[Listed records Boundary: Start]
/-! ### Muslin -/

/-- MUSLIN.CTRL (R113). -/
def rMUSLIN_CTRL : Nat := 0x40050000
/-- MUSLIN.STAT (R159). -/
def rMUSLIN_STAT : Nat := 0x40050004
/-- MUSLIN.INTSTAT (R176). -/
def rMUSLIN_INTSTAT : Nat := 0x40050008
/-- MUSLIN.INTEN (R176). -/
def rMUSLIN_INTEN : Nat := 0x4005000C
/-- MUSLIN.PORTCFG (R115). -/
def rMUSLIN_PORTCFG (i : Nat) : Nat := 0x40050010 + 0x4 * i
/-- MUSLIN.PORTERR (R121). -/
def rMUSLIN_PORTERR (i : Nat) : Nat := 0x40050020 + 0x4 * i
/-- MUSLIN.CUSTCTL (R163). -/
def rMUSLIN_CUSTCTL : Nat := 0x40050040
/-- MUSLIN.PRESS (R158). -/
def rMUSLIN_PRESS : Nat := 0x40050044
/-- MUSLIN.JOCC (R157). -/
def rMUSLIN_JOCC : Nat := 0x40050048
/-- MUSLIN.DOORCFG (R140). -/
def rMUSLIN_DOORCFG : Nat := 0x4005004C
/-- MUSLIN.CUSTSTAT (R162). -/
def rMUSLIN_CUSTSTAT (i : Nat) : Nat := 0x40050100 + 0x4 * i
/-- MUSLIN.LINECNT (R174). -/
def rMUSLIN_LINECNT (i : Nat) : Nat := 0x40050200 + 0x4 * i
/-- MUSLIN.PCNT_PKT_LO (R121). -/
def rMUSLIN_PCNT_PKT_LO (i : Nat) : Nat := 0x40050300 + 0x20 * i
/-- MUSLIN.PCNT_PKT_HI (R121). -/
def rMUSLIN_PCNT_PKT_HI (i : Nat) : Nat := 0x40050304 + 0x20 * i
/-- MUSLIN.PCNT_CRCERR (R121). -/
def rMUSLIN_PCNT_CRCERR (i : Nat) : Nat := 0x40050308 + 0x20 * i
/-- MUSLIN.PCNT_HDRCORR (R121). -/
def rMUSLIN_PCNT_HDRCORR (i : Nat) : Nat := 0x4005030C + 0x20 * i
/-- MUSLIN.PCNT_HDRERR (R121). -/
def rMUSLIN_PCNT_HDRERR (i : Nat) : Nat := 0x40050310 + 0x20 * i
/-- MUSLIN.PCNT_TRUNC (R121). -/
def rMUSLIN_PCNT_TRUNC (i : Nat) : Nat := 0x40050314 + 0x20 * i
/-- MUSLIN.PCNT_OVERRUN (R121). -/
def rMUSLIN_PCNT_OVERRUN (i : Nat) : Nat := 0x40050318 + 0x20 * i
/-- MUSLIN.PCNT_UNBOUND (R121). -/
def rMUSLIN_PCNT_UNBOUND (i : Nat) : Nat := 0x4005031C + 0x20 * i
/-- MUSLIN.PCNT_MISS (R124). -/
def rMUSLIN_PCNT_MISS (i : Nat) : Nat := 0x40050380 + 0x4 * i
/-- MUSLIN.DOOR_RINGLO (R129). -/
def rMUSLIN_DOOR_RINGLO (i : Nat) : Nat := 0x40050800 + 0x20 * i
/-- MUSLIN.DOOR_RINGHI (R129). -/
def rMUSLIN_DOOR_RINGHI (i : Nat) : Nat := 0x40050804 + 0x20 * i
/-- MUSLIN.DOOR_CPLLO (R130). -/
def rMUSLIN_DOOR_CPLLO (i : Nat) : Nat := 0x40050808 + 0x20 * i
/-- MUSLIN.DOOR_CPLHI (R130). -/
def rMUSLIN_DOOR_CPLHI (i : Nat) : Nat := 0x4005080C + 0x20 * i
/-- MUSLIN.DOOR_CFG (R129). -/
def rMUSLIN_DOOR_CFG (i : Nat) : Nat := 0x40050810 + 0x20 * i
/-- MUSLIN.DOOR_HEAD (R131). -/
def rMUSLIN_DOOR_HEAD (i : Nat) : Nat := 0x40050814 + 0x20 * i
/-- MUSLIN.DOOR_TAIL (R131). -/
def rMUSLIN_DOOR_TAIL (i : Nat) : Nat := 0x40050818 + 0x20 * i
/-- MUSLIN.DOOR_CPLIDX (R131). -/
def rMUSLIN_DOOR_CPLIDX (i : Nat) : Nat := 0x4005081C + 0x20 * i

/-- Muslin registers. -/
def map03 : List RegDesc := [
  ⟨"MUSLIN_CTRL", 0x40050000, 1, 0x0, 1, 0x0, 1, 0x0, [f 3 0 .rw .value 0x0]⟩,
  ⟨"MUSLIN_STAT", 0x40050004, 1, 0x0, 1, 0x0, 1, 0x0, [f 19 16 .rov .value 0x0, f 3 0 .rov .value 0x0]⟩,
  ⟨"MUSLIN_INTSTAT", 0x40050008, 1, 0x0, 1, 0x0, 1, 0x0, [f 8 8 .w1c .value 0x0, f 7 7 .w1c .value 0x0, f 6 6 .w1c .value 0x0, f 5 5 .w1c .value 0x0, f 4 4 .w1c .value 0x0, f 3 0 .w1c .value 0x0]⟩,
  ⟨"MUSLIN_INTEN", 0x4005000C, 1, 0x0, 1, 0x0, 1, 0x0, [f 8 8 .rw .value 0x0, f 7 7 .rw .value 0x0, f 6 6 .rw .value 0x0, f 5 5 .rw .value 0x0, f 4 4 .rw .value 0x0, f 3 0 .rw .value 0x0]⟩,
  ⟨"MUSLIN_PORTCFG", 0x40050010, 4, 0x4, 1, 0x0, 1, 0x0, [f 23 16 .rw .value 0x60, f 15 8 .rw .value 0xE4, f 7 4 .rw .value 0x0, f 2 2 .rw .value 0x1, f 1 0 .rw .value 0x2 (lo := 0) (hi := 2)]⟩,
  ⟨"MUSLIN_PORTERR", 0x40050020, 4, 0x4, 1, 0x0, 1, 0x0, [f 6 6 .w1c .value 0x0, f 5 5 .w1c .value 0x0, f 4 4 .w1c .value 0x0, f 3 3 .w1c .value 0x0, f 2 2 .w1c .value 0x0, f 1 1 .w1c .value 0x0, f 0 0 .w1c .value 0x0]⟩,
  ⟨"MUSLIN_CUSTCTL", 0x40050040, 1, 0x0, 1, 0x0, 1, 0x0, [f 16 16 .wo .unstated 0x0, f 8 8 .wo .unstated 0x0, f 5 0 .wo .unstated 0x0]⟩,
  ⟨"MUSLIN_PRESS", 0x40050044, 1, 0x0, 1, 0x0, 1, 0x0, [f 31 24 .rw .value 0x8, f 23 16 .rw .value 0x68, f 15 8 .rw .value 0x60, f 7 0 .rw .value 0x50]⟩,
  ⟨"MUSLIN_JOCC", 0x40050048, 1, 0x0, 1, 0x0, 1, 0x0, [f 31 16 .rov .value 0x0, f 15 0 .rov .value 0x0]⟩,
  ⟨"MUSLIN_DOORCFG", 0x4005004C, 1, 0x0, 1, 0x0, 1, 0x0, [f 11 8 .rw .value 0x8 (lo := 0) (hi := 8), f 7 0 .rw .value 0x1E]⟩,
  ⟨"MUSLIN_CUSTSTAT", 0x40050100, 64, 0x4, 1, 0x0, 1, 0x0, [f 29 29 .rov .value 0x0, f 28 28 .rov .value 0x0, f 27 27 .w1c .value 0x0, f 26 26 .rov .value 0x0, f 25 25 .rov .value 0x0, f 24 24 .rov .value 0x0, f 23 16 .rov .value 0x0, f 15 8 .rov .value 0x0, f 7 0 .rov .value 0x0]⟩,
  ⟨"MUSLIN_LINECNT", 0x40050200, 64, 0x4, 1, 0x0, 1, 0x0, [f 31 0 .rov .value 0x0]⟩,
  ⟨"MUSLIN_PCNT_PKT_LO", 0x40050300, 4, 0x20, 1, 0x0, 1, 0x0, [f 31 0 .rov .value 0x0]⟩,
  ⟨"MUSLIN_PCNT_PKT_HI", 0x40050304, 4, 0x20, 1, 0x0, 1, 0x0, [f 31 0 .rov .value 0x0]⟩,
  ⟨"MUSLIN_PCNT_CRCERR", 0x40050308, 4, 0x20, 1, 0x0, 1, 0x0, [f 31 0 .rov .value 0x0]⟩,
  ⟨"MUSLIN_PCNT_HDRCORR", 0x4005030C, 4, 0x20, 1, 0x0, 1, 0x0, [f 31 0 .rov .value 0x0]⟩,
  ⟨"MUSLIN_PCNT_HDRERR", 0x40050310, 4, 0x20, 1, 0x0, 1, 0x0, [f 31 0 .rov .value 0x0]⟩,
  ⟨"MUSLIN_PCNT_TRUNC", 0x40050314, 4, 0x20, 1, 0x0, 1, 0x0, [f 31 0 .rov .value 0x0]⟩,
  ⟨"MUSLIN_PCNT_OVERRUN", 0x40050318, 4, 0x20, 1, 0x0, 1, 0x0, [f 31 0 .rov .value 0x0]⟩,
  ⟨"MUSLIN_PCNT_UNBOUND", 0x4005031C, 4, 0x20, 1, 0x0, 1, 0x0, [f 31 0 .rov .value 0x0]⟩,
  ⟨"MUSLIN_PCNT_MISS", 0x40050380, 4, 0x4, 1, 0x0, 1, 0x0, [f 31 16 .rov .value 0x0, f 15 0 .rov .value 0x0]⟩,
  ⟨"MUSLIN_DOOR_RINGLO", 0x40050800, 64, 0x20, 1, 0x0, 1, 0x0, [f 31 6 .rw .value 0x0]⟩,
  ⟨"MUSLIN_DOOR_RINGHI", 0x40050804, 64, 0x20, 1, 0x0, 1, 0x0, [f 31 0 .rw .value 0x0]⟩,
  ⟨"MUSLIN_DOOR_CPLLO", 0x40050808, 64, 0x20, 1, 0x0, 1, 0x0, [f 31 6 .rw .value 0x0]⟩,
  ⟨"MUSLIN_DOOR_CPLHI", 0x4005080C, 64, 0x20, 1, 0x0, 1, 0x0, [f 31 0 .rw .value 0x0]⟩,
  ⟨"MUSLIN_DOOR_CFG", 0x40050810, 64, 0x20, 1, 0x0, 1, 0x0, [f 10 10 .rov .value 0x0, f 9 9 .w1c .value 0x0, f 8 8 .rw .value 0x0, f 3 0 .rw .value 0x0]⟩,
  ⟨"MUSLIN_DOOR_HEAD", 0x40050814, 64, 0x20, 1, 0x0, 1, 0x0, [f 9 0 .rov .value 0x0]⟩,
  ⟨"MUSLIN_DOOR_TAIL", 0x40050818, 64, 0x20, 1, 0x0, 1, 0x0, [f 9 0 .rov .value 0x0]⟩,
  ⟨"MUSLIN_DOOR_CPLIDX", 0x4005081C, 64, 0x20, 1, 0x0, 1, 0x0, [f 9 0 .rov .value 0x0]⟩]

/-! ### Linen -/

/-- LINEN.CTRL (R201). -/
def rLINEN_CTRL : Nat := 0x40060000
/-- LINEN.STAT (R201). -/
def rLINEN_STAT : Nat := 0x40060004
/-- LINEN.EPOCH (R200). -/
def rLINEN_EPOCH : Nat := 0x40060008
/-- LINEN.DEVKEY (R181). -/
def rLINEN_DEVKEY : Nat := 0x4006000C
/-- LINEN.EPSLOT (R206). -/
def rLINEN_EPSLOT : Nat := 0x40060010
/-- LINEN.CMD (R197). -/
def rLINEN_CMD : Nat := 0x40060014
/-- LINEN.KWCMD (R210). -/
def rLINEN_KWCMD : Nat := 0x40060018
/-- LINEN.KWSRC (R210). -/
def rLINEN_KWSRC : Nat := 0x4006001C
/-- LINEN.KWSTAT (R210). -/
def rLINEN_KWSTAT : Nat := 0x40060020
/-- LINEN.EPOCHQ (R202). -/
def rLINEN_EPOCHQ : Nat := 0x40060024
/-- LINEN.INTSTAT (R222). -/
def rLINEN_INTSTAT : Nat := 0x40060028
/-- LINEN.INTEN (R222). -/
def rLINEN_INTEN : Nat := 0x4006002C
/-- LINEN.DEVSEQ_LO (R181). -/
def rLINEN_DEVSEQ_LO : Nat := 0x40060030
/-- LINEN.DEVSEQ_HI (R181). -/
def rLINEN_DEVSEQ_HI : Nat := 0x40060034
/-- LINEN.ANCSEQ_LO (R197). -/
def rLINEN_ANCSEQ_LO : Nat := 0x40060038
/-- LINEN.ANCSEQ_HI (R197). -/
def rLINEN_ANCSEQ_HI : Nat := 0x4006003C
/-- LINEN.TMAPPER (R189). -/
def rLINEN_TMAPPER : Nat := 0x40060040
/-- LINEN.ANCMERGE (R198). -/
def rLINEN_ANCMERGE : Nat := 0x40060044
/-- LINEN.SEQ_LO (R181). -/
def rLINEN_SEQ_LO (i : Nat) : Nat := 0x40060400 + 0x8 * i
/-- LINEN.SEQ_HI (R181). -/
def rLINEN_SEQ_HI (i : Nat) : Nat := 0x40060404 + 0x8 * i
/-- LINEN.KEYVER (R268). -/
def rLINEN_KEYVER (i : Nat) : Nat := 0x40060600 + 0x4 * i
/-- LINEN.HEAD (R223). -/
def rLINEN_HEAD (i : Nat) (j : Nat) : Nat := 0x40060800 + 0x20 * i + 0x4 * j
/-- LINEN.DEVHEAD (R223). -/
def rLINEN_DEVHEAD (i : Nat) : Nat := 0x40061000 + 0x4 * i

/-- Linen registers. -/
def map04 : List RegDesc := [
  ⟨"LINEN_CTRL", 0x40060000, 1, 0x0, 1, 0x0, 1, 0x0, [f 0 0 .rw .value 0x1]⟩,
  ⟨"LINEN_STAT", 0x40060004, 1, 0x0, 1, 0x0, 1, 0x0, [f 3 3 .rov .value 0x0, f 2 2 .rov .value 0x0, f 1 1 .rov .value 0x0, f 0 0 .rov .value 0x0]⟩,
  ⟨"LINEN_EPOCH", 0x40060008, 1, 0x0, 1, 0x0, 1, 0x0, [f 31 0 .rov .keep 0x0]⟩,
  ⟨"LINEN_DEVKEY", 0x4006000C, 1, 0x0, 1, 0x0, 1, 0x0, [f 15 0 .rw .value 0x0]⟩,
  ⟨"LINEN_EPSLOT", 0x40060010, 1, 0x0, 1, 0x0, 1, 0x0, [f 16 16 .rov .keep 0x0, f 11 8 .rw .value 0x3, f 3 0 .rw .value 0x2]⟩,
  ⟨"LINEN_CMD", 0x40060014, 1, 0x0, 1, 0x0, 1, 0x0, [f 2 2 .w1s .value 0x0, f 1 1 .w1s .value 0x0, f 0 0 .w1s .value 0x0]⟩,
  ⟨"LINEN_KWCMD", 0x40060018, 1, 0x0, 1, 0x0, 1, 0x0, [f 31 31 .w1s .value 0x0, f 13 12 .rw .value 0x0, f 9 8 .rw .value 0x0, f 5 0 .rw .value 0x0]⟩,
  ⟨"LINEN_KWSRC", 0x4006001C, 1, 0x0, 1, 0x0, 1, 0x0, [f 15 0 .rw .value 0x0]⟩,
  ⟨"LINEN_KWSTAT", 0x40060020, 1, 0x0, 1, 0x0, 1, 0x0, [f 8 8 .w1c .value 0x0, f 3 0 .rov .value 0x0]⟩,
  ⟨"LINEN_EPOCHQ", 0x40060024, 1, 0x0, 1, 0x0, 1, 0x0, [f 31 16 .rov .cell 0x0, f 15 0 .rov .cell 0x0]⟩,
  ⟨"LINEN_INTSTAT", 0x40060028, 1, 0x0, 1, 0x0, 1, 0x0, [f 4 4 .w1c .value 0x0, f 3 3 .w1c .value 0x0, f 2 2 .w1c .value 0x0, f 1 1 .w1c .value 0x0, f 0 0 .w1c .value 0x0]⟩,
  ⟨"LINEN_INTEN", 0x4006002C, 1, 0x0, 1, 0x0, 1, 0x0, [f 4 4 .rw .value 0x0, f 3 3 .rw .value 0x0, f 2 2 .rw .value 0x0, f 1 1 .rw .value 0x0, f 0 0 .rw .value 0x0]⟩,
  ⟨"LINEN_DEVSEQ_LO", 0x40060030, 1, 0x0, 1, 0x0, 1, 0x0, [f 31 0 .rov .keep 0x0]⟩,
  ⟨"LINEN_DEVSEQ_HI", 0x40060034, 1, 0x0, 1, 0x0, 1, 0x0, [f 15 0 .ro .keep 0x0]⟩,
  ⟨"LINEN_ANCSEQ_LO", 0x40060038, 1, 0x0, 1, 0x0, 1, 0x0, [f 31 0 .rov .keep 0x0]⟩,
  ⟨"LINEN_ANCSEQ_HI", 0x4006003C, 1, 0x0, 1, 0x0, 1, 0x0, [f 15 0 .ro .keep 0x0]⟩,
  ⟨"LINEN_TMAPPER", 0x40060040, 1, 0x0, 1, 0x0, 1, 0x0, [f 15 0 .rw .value 0xE10]⟩,
  ⟨"LINEN_ANCMERGE", 0x40060044, 1, 0x0, 1, 0x0, 1, 0x0, [f 31 0 .rov .value 0x0]⟩,
  ⟨"LINEN_SEQ_LO", 0x40060400, 64, 0x8, 1, 0x0, 1, 0x0, [f 31 0 .rov .keep 0x0]⟩,
  ⟨"LINEN_SEQ_HI", 0x40060404, 64, 0x8, 1, 0x0, 1, 0x0, [f 15 0 .rov .keep 0x0]⟩,
  ⟨"LINEN_KEYVER", 0x40060600, 64, 0x4, 1, 0x0, 1, 0x0, [f 15 0 .rov .keep 0x0]⟩,
  ⟨"LINEN_HEAD", 0x40060800, 64, 0x20, 8, 0x4, 1, 0x0, [f 31 0 .rov .keep 0x0]⟩,
  ⟨"LINEN_DEVHEAD", 0x40061000, 8, 0x4, 1, 0x0, 1, 0x0, [f 31 0 .rov .keep 0x0]⟩]

/-! ### Damask -/

/-- KEYSTORE.CMD (R230). -/
def rKEYSTORE_CMD : Nat := 0x400A0000
/-- KEYSTORE.ATTRIN (R230). -/
def rKEYSTORE_ATTRIN : Nat := 0x400A0004
/-- KEYSTORE.RESULT (R230). -/
def rKEYSTORE_RESULT : Nat := 0x400A0008
/-- KEYSTORE.STAT (R237). -/
def rKEYSTORE_STAT : Nat := 0x400A000C
/-- KEYSTORE.INTSTAT (R303). -/
def rKEYSTORE_INTSTAT : Nat := 0x400A0010
/-- KEYSTORE.INTEN (R303). -/
def rKEYSTORE_INTEN : Nat := 0x400A0014
/-- KEYSTORE.IMPWIN (R235). -/
def rKEYSTORE_IMPWIN (i : Nat) : Nat := 0x400A0040 + 0x4 * i
/-- DIGEST.CTRL (R247). -/
def rDIGEST_CTRL : Nat := 0x40070000
/-- DIGEST.SUBMIT (R250). -/
def rDIGEST_SUBMIT : Nat := 0x40070004
/-- DIGEST.QSTAT (R250). -/
def rDIGEST_QSTAT : Nat := 0x40070008
/-- DIGEST.ABORT (R301). -/
def rDIGEST_ABORT : Nat := 0x4007000C
/-- DIGEST.ABORTSTAT (R301). -/
def rDIGEST_ABORTSTAT : Nat := 0x40070010
/-- DIGEST.LANESTAT (R297). -/
def rDIGEST_LANESTAT : Nat := 0x40070014
/-- DIGEST.INTSTAT (R303). -/
def rDIGEST_INTSTAT : Nat := 0x40070018
/-- DIGEST.INTEN (R303). -/
def rDIGEST_INTEN : Nat := 0x4007001C
/-- DIGEST.STAT (R242). -/
def rDIGEST_STAT : Nat := 0x40070020
/-- DIGEST.JOBCNT_LO (R252). -/
def rDIGEST_JOBCNT_LO : Nat := 0x40070024
/-- DIGEST.JOBCNT_HI (R252). -/
def rDIGEST_JOBCNT_HI : Nat := 0x40070028
/-- DIGEST.RESULT (R252). -/
def rDIGEST_RESULT (i : Nat) : Nat := 0x40070040 + 0x4 * i
/-- CIPHER.CTRL (R247). -/
def rCIPHER_CTRL : Nat := 0x40080000
/-- CIPHER.SUBMIT (R262). -/
def rCIPHER_SUBMIT : Nat := 0x40080004
/-- CIPHER.QSTAT (R262). -/
def rCIPHER_QSTAT : Nat := 0x40080008
/-- CIPHER.ABORT (R301). -/
def rCIPHER_ABORT : Nat := 0x4008000C
/-- CIPHER.ABORTSTAT (R301). -/
def rCIPHER_ABORTSTAT : Nat := 0x40080010
/-- CIPHER.LANESTAT (R297). -/
def rCIPHER_LANESTAT : Nat := 0x40080014
/-- CIPHER.INTSTAT (R303). -/
def rCIPHER_INTSTAT : Nat := 0x40080018
/-- CIPHER.INTEN (R303). -/
def rCIPHER_INTEN : Nat := 0x4008001C
/-- CIPHER.STAT (R242). -/
def rCIPHER_STAT : Nat := 0x40080020
/-- CIPHER.JOBCNT_LO (R282). -/
def rCIPHER_JOBCNT_LO : Nat := 0x40080024
/-- CIPHER.JOBCNT_HI (R282). -/
def rCIPHER_JOBCNT_HI : Nat := 0x40080028
/-- CIPHER.CTXSTAT (R263). -/
def rCIPHER_CTXSTAT (i : Nat) : Nat := 0x40080100 + 0x4 * i
/-- CIPHER.CTXVER (R268). -/
def rCIPHER_CTXVER (i : Nat) : Nat := 0x40080300 + 0x4 * i
/-- CIPHER.CTXWIN (R263). -/
def rCIPHER_CTXWIN (i : Nat) : Nat := 0x40081000 + 0x4 * i
/-- CIPHER.CTXSEL (R263). -/
def rCIPHER_CTXSEL : Nat := 0x40081040
/-- RNG.CTRL (R291). -/
def rRNG_CTRL : Nat := 0x40150000
/-- RNG.STAT (R289). -/
def rRNG_STAT : Nat := 0x40150004
/-- RNG.OUT (R294). -/
def rRNG_OUT : Nat := 0x40150008
/-- RNG.RESEEDINT (R292). -/
def rRNG_RESEEDINT : Nat := 0x4015000C
/-- RNG.HTFAIL (R289). -/
def rRNG_HTFAIL : Nat := 0x40150010
/-- RNG.RESEEDCNT_LO (R292). -/
def rRNG_RESEEDCNT_LO : Nat := 0x40150014
/-- RNG.RESEEDCNT_HI (R292). -/
def rRNG_RESEEDCNT_HI : Nat := 0x40150018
[Listed records Boundary: End]
## Task brief:
Exactly the lines above from the one with "MUSLIN.DOOR_CFG (R129). -/" to the one with "def rMUSLIN_DOOR_TAIL (i", both included, are to be quoted; leave the rest out.

## Response below:
/-- MUSLIN.DOOR_CFG (R129). -/
def rMUSLIN_DOOR_CFG (i : Nat) : Nat := 0x40050810 + 0x20 * i
/-- MUSLIN.DOOR_HEAD (R131). -/
def rMUSLIN_DOOR_HEAD (i : Nat) : Nat := 0x40050814 + 0x20 * i
/-- MUSLIN.DOOR_TAIL (R131). -/
def rMUSLIN_DOOR_TAIL (i : Nat) : Nat := 0x40050818 + 0x20 * i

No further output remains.